С тех пор как они работали в Лурде, они жутко скучали. Все местные жители имели похоронный вид, а последнее бистро закрывалось в одиннадцать вечера.
Их работа ограничивалась арестами клептоманов, зачарованных витринами с фальшивой бижутерией. Самым значительным событием в их работе было взятие с поличным в общественном туалете виновного в покушении на оскорбление нравственности.
— Ты опять довел его до белого каления, — сказал Байон, намекая на Котре. — Ему пришлось вцепиться в стол, чтобы не взорваться.
Шапюи подавил улыбку.
— Он заводится от каждого слова, это сильнее его. Но, в общем-то, я его понимаю. Тройное убийство в Лурде — представляешь, сколько шуму это наделает!
Они вышли на набережную Пейрамаль, сплошь застроенную гостиницами. В этот час прохожие были редки: оживление начиналось часам к четырем.
— С чего начнем? — спросил Байон.
— Пойдем к сыну Малара, он живет ближе всех.
Вечером, уставшие от бесконечной ходьбы, с горлом, пересохшим от допросов десятка лиц, принадлежащих к семьям трех жертв, оба полицейских наконец вернулись в комиссариат.

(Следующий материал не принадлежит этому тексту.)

/-- The fault of phase P7, and of a row that is no instruction, instruction by instruction. -/
def execFault (s : State) : Instr → Option FaultKind
  | .run _ =>
    if s.pc.toNat + 2 ≥ 65536 then some .invalidAddress
    else if s.sp.val = 64 then some .stackOverflow else none
  | .run16 _ =>
    if s.pc.toNat + 3 ≥ 65536 then some .invalidAddress
    else if s.sp.val = 64 then some .stackOverflow else none
  | .comment len => if s.pc.toNat + 2 + len.toNat > 65536 then some .truncatedInstruction else none
  | .div _ b _ => if s.cell b = 0 then some .divisionByZero else none
  | .ret => if s.sp.val = 0 then some .retWithEmptyStack else none
  | .reserved1F | .reserved20 _ | .reserved30 _ | .reserved34 _ | .reserved36 => some .unknownOpcode
  | .unassigned37 | .unassigned38 _ | .unassigned40 _ | .unassigned80 _ => some .unknownOpcode
  | .nop | .poke _ _ | .move _ _ | .not _ | .inc _ | .dec _ | .putc _ | .putn _ | .getc _ => none
  | .jmp _ | .jz _ _ | .halt => none
  | .nand _ _ _ | .and _ _ _ | .or _ _ _ | .xor _ _ _ | .cmp _ _ _ | .shl _ _ _ | .shr _ _ _ => none
  | .add _ _ _ | .sub _ _ _ | .mul _ _ _ | .poke16 _ _ | .move16 _ _ | .jmp16 _ | .jz16 _ _ => none

/-- An outcome is as a fault report at `s` says: that fault taken, or a next state without a fault. -/
def Reports (s : State) (o : Host.Outcome State Fault Refusal) : Option FaultKind → Prop
  | some k => o = .next (s.raise k)
  | none => ∃ t, o = .next t ∧ t.safe

theorem safe_of_runState_eq {s t : State} (hs : s.safe) (h : t.runState = s.runState) : t.safe :=
  fun k hk => hs k (h.symm.trans hk)

theorem safe_of_running {s : State} (hr : s.runState = .running) : s.safe :=
  fun _ hk => by cases hr.symm.trans hk

section
variable {s : State} (hs : s.safe)
include hs

/-- A meaning that completes and keeps RUNSTATE. -/
theorem reports_none {o : Host.Outcome State Fault Refusal} {t : State} (h : o = .next t)
    (hr : t.runState = s.runState) : Reports s o none :=
  ⟨t, h, safe_of_runState_eq hs hr⟩

theorem callTo_reports (op : Opcode) (target : PcSource) :
    Reports s (callTo op target s)
      (if s.pc.toNat + op.width ≥ 65536 then some .invalidAddress
       else if s.sp.val = 64 then some .stackOverflow else none) := by
  obtain ⟨hbig, e⟩ | ⟨hsmall, hfull, e⟩ | ⟨hsmall, hroom, e⟩ := callTo_cases op target s
  · rw [if_pos hbig]; exact e
  · rw [if_neg (Nat.not_le.mpr hsmall), if_pos hfull]; exact e
  · rw [if_neg (Nat.not_le.mpr hsmall), if_neg hroom.ne]; exact reports_none hs e rfl

theorem popAndResume_reports (h0 : s.sp.val ≠ 0) : Reports s (popAndResume s) none := by
  obtain ⟨_, e⟩ := popAndResume_of_nonempty h0
  exact reports_none hs e rfl

theorem execGetc_reports (a : Addr8) : Reports s (exec (.getc a) s) none := by
  by_cases hp : s.input.pos < s.input.bytes.length
  · exact reports_none hs (exec_getc_byte hp) rfl
  · cases he : s.input.ended
    · exact reports_none hs (exec_getc_wait ((inputReady_eq_false_iff s).mpr ⟨Nat.not_lt.mp hp, he⟩)) rfl
    · exact reports_none hs (exec_getc_end (Nat.not_lt.mp hp) he) rfl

Их блокноты распухли от заметок, но важных сведений они не собрали.
Котре ждал их, дрожа от нетерпения; он надеялся получить от них несколько деталей, которые мог бы бросить как кость парижским журналистам.
— Ну что? — спросил комиссар инспекторов, не дав им сесть.
— Негусто… — признался Шапюи, опускаясь на колченогий стул. — Мы не можем вам ничего сказать, пока не приведем в порядок весь хлам. А у вас что?
Огонек любопытства, сверкавший в глазах Котре, погас. От разочарования у него опустились уголки губ.
— Большинство гостиниц закрывается в полночь… Дежурного уже нет, и люди заходят сами. Только там, где двери запирают на ключ, открывают специальные дежурные. В том, что касается заявлений соседей, рапорты в трех папках: Малар, Тревело, Гурен.
Он подтолкнул папки к Шапюи. Тот рассеянно взял их, потом отложил.
— Я думаю, нам надо съесть по бутерброду, прежде чем браться за эту работу. Допросы меня прямо выматывают.
— Тогда бегите на ту сторону, пока не закрылась лавочка, а то останетесь голодными.
Байон, всегда выглядевший апатичным, вскочил на ноги с неожиданной быстротой.
— Я схожу, — сказал он. — С ветчиной или колбасой?
— И с тем, и с другим, — ответил Шапюи.
— На троих! — добавил комиссар.
Байон умчался как стрела, и Шапюи сделал из этого вывод, что он сильно проголодался.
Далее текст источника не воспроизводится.